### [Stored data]
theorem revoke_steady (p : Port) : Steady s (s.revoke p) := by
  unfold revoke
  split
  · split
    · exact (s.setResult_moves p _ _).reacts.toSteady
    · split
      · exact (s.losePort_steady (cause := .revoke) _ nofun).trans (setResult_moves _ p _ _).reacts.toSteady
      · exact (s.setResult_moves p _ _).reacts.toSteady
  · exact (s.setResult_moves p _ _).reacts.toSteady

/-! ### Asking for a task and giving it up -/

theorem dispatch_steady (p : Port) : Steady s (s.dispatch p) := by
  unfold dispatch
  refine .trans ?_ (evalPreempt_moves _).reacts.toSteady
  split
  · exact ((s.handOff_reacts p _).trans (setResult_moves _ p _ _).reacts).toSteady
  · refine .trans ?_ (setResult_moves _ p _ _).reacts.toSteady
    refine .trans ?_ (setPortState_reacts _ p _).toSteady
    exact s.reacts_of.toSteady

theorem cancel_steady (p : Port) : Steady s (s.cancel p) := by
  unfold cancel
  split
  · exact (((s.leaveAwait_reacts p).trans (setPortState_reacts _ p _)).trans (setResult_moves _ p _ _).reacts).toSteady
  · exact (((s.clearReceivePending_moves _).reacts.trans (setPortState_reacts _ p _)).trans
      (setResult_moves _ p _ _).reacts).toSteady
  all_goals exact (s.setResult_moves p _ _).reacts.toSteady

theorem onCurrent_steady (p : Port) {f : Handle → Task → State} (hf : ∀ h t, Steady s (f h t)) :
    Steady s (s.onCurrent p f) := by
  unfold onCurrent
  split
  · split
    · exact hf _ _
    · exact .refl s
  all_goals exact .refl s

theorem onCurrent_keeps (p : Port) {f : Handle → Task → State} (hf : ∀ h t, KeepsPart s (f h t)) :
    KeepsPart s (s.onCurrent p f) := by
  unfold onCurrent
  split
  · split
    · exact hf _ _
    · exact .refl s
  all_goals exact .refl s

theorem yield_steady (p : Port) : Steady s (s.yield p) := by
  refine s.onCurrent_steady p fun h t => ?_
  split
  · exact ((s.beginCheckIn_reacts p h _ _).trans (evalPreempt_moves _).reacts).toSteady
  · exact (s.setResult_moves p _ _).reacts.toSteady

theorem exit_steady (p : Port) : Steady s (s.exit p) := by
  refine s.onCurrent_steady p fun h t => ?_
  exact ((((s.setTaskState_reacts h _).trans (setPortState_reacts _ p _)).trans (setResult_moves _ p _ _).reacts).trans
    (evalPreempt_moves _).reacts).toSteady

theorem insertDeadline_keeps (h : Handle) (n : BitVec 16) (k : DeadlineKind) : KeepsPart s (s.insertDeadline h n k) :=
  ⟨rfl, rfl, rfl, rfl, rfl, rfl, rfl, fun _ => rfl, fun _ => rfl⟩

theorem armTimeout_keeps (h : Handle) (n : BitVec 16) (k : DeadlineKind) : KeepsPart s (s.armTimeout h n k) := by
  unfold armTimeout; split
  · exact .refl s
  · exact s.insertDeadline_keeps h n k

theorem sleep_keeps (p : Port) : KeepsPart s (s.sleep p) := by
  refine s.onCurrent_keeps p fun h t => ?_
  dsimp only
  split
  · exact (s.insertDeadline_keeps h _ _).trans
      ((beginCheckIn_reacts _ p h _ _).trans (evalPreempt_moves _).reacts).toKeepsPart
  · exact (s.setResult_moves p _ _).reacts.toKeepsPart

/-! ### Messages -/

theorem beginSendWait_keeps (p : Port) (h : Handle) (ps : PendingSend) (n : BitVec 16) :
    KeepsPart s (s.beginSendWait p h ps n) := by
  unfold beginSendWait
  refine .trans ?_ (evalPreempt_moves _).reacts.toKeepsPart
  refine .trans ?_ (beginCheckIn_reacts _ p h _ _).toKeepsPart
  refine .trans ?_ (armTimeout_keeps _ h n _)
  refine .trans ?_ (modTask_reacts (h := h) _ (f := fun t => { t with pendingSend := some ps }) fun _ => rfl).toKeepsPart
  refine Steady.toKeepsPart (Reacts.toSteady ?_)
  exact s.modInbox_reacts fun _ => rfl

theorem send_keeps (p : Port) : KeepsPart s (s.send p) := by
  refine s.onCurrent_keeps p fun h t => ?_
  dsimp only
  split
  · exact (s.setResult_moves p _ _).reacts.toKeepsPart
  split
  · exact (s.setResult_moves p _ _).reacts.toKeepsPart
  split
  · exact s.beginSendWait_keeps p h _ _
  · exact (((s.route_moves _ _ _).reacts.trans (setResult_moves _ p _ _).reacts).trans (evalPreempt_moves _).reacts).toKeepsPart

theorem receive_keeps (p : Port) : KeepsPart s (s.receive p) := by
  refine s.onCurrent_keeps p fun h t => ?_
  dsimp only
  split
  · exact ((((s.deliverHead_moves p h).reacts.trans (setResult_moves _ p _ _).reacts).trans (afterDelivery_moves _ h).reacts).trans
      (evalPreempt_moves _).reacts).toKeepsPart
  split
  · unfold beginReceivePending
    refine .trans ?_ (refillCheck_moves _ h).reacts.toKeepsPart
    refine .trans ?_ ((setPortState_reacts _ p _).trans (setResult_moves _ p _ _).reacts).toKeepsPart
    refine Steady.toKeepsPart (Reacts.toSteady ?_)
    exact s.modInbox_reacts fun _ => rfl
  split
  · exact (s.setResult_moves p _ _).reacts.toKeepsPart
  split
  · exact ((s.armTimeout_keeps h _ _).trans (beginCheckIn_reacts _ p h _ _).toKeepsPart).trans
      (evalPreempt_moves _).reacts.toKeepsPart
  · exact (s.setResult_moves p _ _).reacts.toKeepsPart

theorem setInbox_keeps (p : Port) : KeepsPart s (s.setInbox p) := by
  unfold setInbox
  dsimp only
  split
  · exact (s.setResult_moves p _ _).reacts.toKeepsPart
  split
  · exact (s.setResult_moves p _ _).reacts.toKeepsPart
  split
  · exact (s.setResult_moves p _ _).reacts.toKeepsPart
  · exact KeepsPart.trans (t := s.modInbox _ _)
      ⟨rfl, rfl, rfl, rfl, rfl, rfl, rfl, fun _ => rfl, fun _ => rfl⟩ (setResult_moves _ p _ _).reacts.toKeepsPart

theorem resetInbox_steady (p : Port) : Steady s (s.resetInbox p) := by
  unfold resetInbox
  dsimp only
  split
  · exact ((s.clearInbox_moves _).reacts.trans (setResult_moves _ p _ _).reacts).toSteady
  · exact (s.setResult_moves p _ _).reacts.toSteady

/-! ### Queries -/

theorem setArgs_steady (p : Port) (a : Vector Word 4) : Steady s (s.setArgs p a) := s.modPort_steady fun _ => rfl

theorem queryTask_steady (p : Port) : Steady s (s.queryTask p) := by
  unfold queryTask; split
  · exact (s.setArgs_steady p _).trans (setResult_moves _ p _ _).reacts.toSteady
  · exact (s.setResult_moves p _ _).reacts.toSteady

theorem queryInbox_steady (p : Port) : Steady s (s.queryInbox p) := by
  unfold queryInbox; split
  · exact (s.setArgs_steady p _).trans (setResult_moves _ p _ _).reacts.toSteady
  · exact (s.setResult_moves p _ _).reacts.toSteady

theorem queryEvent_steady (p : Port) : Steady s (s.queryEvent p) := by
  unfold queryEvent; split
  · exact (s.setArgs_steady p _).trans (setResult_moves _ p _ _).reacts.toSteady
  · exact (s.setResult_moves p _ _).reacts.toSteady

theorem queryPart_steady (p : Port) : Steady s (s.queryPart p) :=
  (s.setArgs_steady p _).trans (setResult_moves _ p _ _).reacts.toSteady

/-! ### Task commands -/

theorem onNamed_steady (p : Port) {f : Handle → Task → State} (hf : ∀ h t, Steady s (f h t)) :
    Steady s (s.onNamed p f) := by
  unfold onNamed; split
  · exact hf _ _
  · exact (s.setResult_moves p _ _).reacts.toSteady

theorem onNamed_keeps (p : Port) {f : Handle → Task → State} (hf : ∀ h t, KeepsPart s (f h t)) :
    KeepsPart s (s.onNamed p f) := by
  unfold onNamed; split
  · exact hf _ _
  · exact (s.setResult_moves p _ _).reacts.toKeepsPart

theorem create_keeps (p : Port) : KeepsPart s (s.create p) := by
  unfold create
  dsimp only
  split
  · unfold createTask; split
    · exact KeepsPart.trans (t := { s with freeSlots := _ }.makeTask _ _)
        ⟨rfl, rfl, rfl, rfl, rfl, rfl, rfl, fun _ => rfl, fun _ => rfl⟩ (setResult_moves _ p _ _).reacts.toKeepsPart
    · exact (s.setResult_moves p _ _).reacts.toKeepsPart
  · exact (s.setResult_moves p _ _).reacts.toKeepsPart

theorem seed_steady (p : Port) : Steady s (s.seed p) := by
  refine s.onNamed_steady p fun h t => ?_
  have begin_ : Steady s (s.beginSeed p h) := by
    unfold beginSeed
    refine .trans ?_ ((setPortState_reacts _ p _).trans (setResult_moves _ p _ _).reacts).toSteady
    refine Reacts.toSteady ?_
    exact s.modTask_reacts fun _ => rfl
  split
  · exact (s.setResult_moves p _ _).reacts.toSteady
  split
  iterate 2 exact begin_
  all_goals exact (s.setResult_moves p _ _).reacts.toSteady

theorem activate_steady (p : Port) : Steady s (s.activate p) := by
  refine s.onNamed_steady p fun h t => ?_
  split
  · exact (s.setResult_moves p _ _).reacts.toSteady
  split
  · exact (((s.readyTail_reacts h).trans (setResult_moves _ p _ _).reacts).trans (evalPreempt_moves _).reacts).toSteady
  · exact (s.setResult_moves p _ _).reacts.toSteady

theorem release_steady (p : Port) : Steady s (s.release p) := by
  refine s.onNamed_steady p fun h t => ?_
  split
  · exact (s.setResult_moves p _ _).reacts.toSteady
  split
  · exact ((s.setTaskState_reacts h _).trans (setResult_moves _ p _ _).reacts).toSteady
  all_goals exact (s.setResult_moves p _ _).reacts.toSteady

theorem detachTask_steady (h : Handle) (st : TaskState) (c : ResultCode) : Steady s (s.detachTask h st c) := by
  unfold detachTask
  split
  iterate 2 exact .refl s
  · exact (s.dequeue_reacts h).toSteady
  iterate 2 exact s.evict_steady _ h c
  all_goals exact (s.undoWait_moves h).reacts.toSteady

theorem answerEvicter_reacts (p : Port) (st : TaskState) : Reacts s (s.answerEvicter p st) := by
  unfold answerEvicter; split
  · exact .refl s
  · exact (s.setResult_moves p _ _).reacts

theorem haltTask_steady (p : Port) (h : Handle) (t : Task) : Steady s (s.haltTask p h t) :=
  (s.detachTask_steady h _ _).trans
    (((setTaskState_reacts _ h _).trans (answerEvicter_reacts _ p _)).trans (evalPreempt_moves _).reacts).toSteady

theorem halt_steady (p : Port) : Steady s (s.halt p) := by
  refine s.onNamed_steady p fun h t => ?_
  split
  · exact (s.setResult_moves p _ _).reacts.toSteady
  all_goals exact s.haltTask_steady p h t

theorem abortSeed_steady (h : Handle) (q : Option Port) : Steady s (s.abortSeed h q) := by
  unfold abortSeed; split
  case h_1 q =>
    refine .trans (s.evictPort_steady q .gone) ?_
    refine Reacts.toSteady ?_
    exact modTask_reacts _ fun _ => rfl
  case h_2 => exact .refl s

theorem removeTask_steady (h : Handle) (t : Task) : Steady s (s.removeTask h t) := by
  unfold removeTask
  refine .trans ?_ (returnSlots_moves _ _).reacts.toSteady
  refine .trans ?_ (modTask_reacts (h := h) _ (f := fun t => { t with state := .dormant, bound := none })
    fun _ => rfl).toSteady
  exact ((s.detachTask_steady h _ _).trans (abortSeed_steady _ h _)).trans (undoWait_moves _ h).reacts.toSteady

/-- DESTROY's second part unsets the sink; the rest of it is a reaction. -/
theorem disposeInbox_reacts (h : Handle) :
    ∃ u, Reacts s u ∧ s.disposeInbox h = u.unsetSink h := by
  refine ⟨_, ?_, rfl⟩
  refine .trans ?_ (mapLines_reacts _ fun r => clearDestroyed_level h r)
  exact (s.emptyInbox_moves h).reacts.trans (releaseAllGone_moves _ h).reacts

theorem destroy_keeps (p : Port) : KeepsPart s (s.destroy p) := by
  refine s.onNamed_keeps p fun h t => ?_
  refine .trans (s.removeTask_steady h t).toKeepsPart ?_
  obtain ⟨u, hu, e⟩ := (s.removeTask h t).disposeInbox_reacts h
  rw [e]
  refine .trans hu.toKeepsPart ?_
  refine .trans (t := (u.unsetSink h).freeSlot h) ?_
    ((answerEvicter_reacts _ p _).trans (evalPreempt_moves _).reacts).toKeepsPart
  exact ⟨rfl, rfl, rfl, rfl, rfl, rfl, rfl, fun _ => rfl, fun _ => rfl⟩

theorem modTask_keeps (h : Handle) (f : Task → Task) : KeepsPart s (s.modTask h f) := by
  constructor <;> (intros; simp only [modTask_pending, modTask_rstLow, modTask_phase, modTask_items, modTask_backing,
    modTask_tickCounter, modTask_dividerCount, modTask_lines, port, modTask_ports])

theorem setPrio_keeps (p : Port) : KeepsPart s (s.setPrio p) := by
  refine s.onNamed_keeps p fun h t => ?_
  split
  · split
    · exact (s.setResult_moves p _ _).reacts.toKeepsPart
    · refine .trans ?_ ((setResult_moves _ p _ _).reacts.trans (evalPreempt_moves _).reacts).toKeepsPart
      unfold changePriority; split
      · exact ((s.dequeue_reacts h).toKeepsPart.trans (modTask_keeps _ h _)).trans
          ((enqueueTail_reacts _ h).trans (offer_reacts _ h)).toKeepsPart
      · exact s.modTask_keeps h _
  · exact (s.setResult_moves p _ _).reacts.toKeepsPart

* * *

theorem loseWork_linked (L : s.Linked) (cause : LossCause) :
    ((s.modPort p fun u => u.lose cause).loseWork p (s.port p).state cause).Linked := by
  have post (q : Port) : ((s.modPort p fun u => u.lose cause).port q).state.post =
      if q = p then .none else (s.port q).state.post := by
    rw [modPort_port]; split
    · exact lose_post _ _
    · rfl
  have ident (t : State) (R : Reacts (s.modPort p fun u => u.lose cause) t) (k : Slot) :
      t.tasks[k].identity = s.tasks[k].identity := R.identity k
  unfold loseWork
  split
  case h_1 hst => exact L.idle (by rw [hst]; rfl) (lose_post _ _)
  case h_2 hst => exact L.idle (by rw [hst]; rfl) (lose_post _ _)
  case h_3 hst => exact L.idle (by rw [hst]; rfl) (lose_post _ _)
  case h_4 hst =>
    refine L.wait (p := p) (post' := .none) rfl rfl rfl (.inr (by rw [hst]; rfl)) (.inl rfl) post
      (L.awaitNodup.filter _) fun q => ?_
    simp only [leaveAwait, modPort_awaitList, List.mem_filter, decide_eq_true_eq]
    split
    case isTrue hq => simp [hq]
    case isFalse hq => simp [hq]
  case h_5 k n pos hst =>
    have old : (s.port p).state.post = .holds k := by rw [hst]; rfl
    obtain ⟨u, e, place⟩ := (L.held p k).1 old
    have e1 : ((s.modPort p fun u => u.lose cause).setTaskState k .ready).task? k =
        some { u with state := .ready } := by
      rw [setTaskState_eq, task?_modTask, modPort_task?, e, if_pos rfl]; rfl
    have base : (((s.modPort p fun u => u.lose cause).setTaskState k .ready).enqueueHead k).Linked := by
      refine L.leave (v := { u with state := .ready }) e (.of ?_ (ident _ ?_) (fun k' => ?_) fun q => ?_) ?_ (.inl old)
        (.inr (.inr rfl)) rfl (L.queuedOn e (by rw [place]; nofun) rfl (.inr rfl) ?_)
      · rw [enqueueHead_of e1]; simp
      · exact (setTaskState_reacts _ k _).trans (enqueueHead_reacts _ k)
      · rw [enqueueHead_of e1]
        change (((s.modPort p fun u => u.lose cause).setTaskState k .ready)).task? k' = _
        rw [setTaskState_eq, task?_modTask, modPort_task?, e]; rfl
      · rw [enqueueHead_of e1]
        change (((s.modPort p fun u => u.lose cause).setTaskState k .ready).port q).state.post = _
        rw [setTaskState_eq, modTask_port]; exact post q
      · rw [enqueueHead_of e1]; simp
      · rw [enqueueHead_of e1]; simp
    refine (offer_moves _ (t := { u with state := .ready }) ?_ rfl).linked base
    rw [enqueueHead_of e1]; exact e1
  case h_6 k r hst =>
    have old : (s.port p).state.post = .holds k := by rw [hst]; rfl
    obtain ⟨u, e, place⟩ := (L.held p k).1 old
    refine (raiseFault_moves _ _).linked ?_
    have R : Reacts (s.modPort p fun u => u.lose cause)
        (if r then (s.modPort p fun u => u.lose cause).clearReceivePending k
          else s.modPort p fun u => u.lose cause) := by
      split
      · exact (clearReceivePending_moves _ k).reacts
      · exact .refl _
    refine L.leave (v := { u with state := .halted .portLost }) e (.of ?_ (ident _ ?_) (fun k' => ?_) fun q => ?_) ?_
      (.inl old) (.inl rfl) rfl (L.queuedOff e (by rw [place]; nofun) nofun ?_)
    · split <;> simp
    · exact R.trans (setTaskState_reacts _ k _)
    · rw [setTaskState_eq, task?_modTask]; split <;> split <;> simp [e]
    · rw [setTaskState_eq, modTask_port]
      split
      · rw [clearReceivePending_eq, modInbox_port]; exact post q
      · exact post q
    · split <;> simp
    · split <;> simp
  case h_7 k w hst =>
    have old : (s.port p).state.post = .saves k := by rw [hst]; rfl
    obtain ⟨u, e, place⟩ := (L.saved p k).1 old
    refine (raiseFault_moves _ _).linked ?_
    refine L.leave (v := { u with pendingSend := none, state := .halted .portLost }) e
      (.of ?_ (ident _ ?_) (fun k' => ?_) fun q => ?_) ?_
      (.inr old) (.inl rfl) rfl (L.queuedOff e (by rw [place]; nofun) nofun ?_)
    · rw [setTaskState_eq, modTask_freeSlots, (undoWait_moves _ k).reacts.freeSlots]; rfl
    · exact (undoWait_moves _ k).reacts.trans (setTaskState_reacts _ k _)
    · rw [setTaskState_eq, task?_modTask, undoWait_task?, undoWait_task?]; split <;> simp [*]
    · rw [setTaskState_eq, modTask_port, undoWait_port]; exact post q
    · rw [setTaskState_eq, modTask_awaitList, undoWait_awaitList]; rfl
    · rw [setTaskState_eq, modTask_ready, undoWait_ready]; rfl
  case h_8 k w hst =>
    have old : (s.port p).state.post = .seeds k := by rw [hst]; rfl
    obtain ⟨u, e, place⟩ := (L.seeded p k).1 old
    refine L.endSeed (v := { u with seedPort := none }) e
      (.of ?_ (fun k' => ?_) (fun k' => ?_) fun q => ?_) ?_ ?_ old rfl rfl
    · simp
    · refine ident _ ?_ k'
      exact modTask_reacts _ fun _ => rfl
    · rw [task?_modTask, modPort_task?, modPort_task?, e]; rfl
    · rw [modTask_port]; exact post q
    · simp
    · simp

### [WORK REQUIRED]
Give only the lines from the one holding "t.tasks[k].identity = s.tasks[k].identity" through the one holding "case h_4 hst =>", each restated exactly as it appears above.

### [EXERCISE OUTPUT]
      t.tasks[k].identity = s.tasks[k].identity := R.identity k
  unfold loseWork
  split
  case h_1 hst => exact L.idle (by rw [hst]; rfl) (lose_post _ _)
  case h_2 hst => exact L.idle (by rw [hst]; rfl) (lose_post _ _)
  case h_3 hst => exact L.idle (by rw [hst]; rfl) (lose_post _ _)
  case h_4 hst =>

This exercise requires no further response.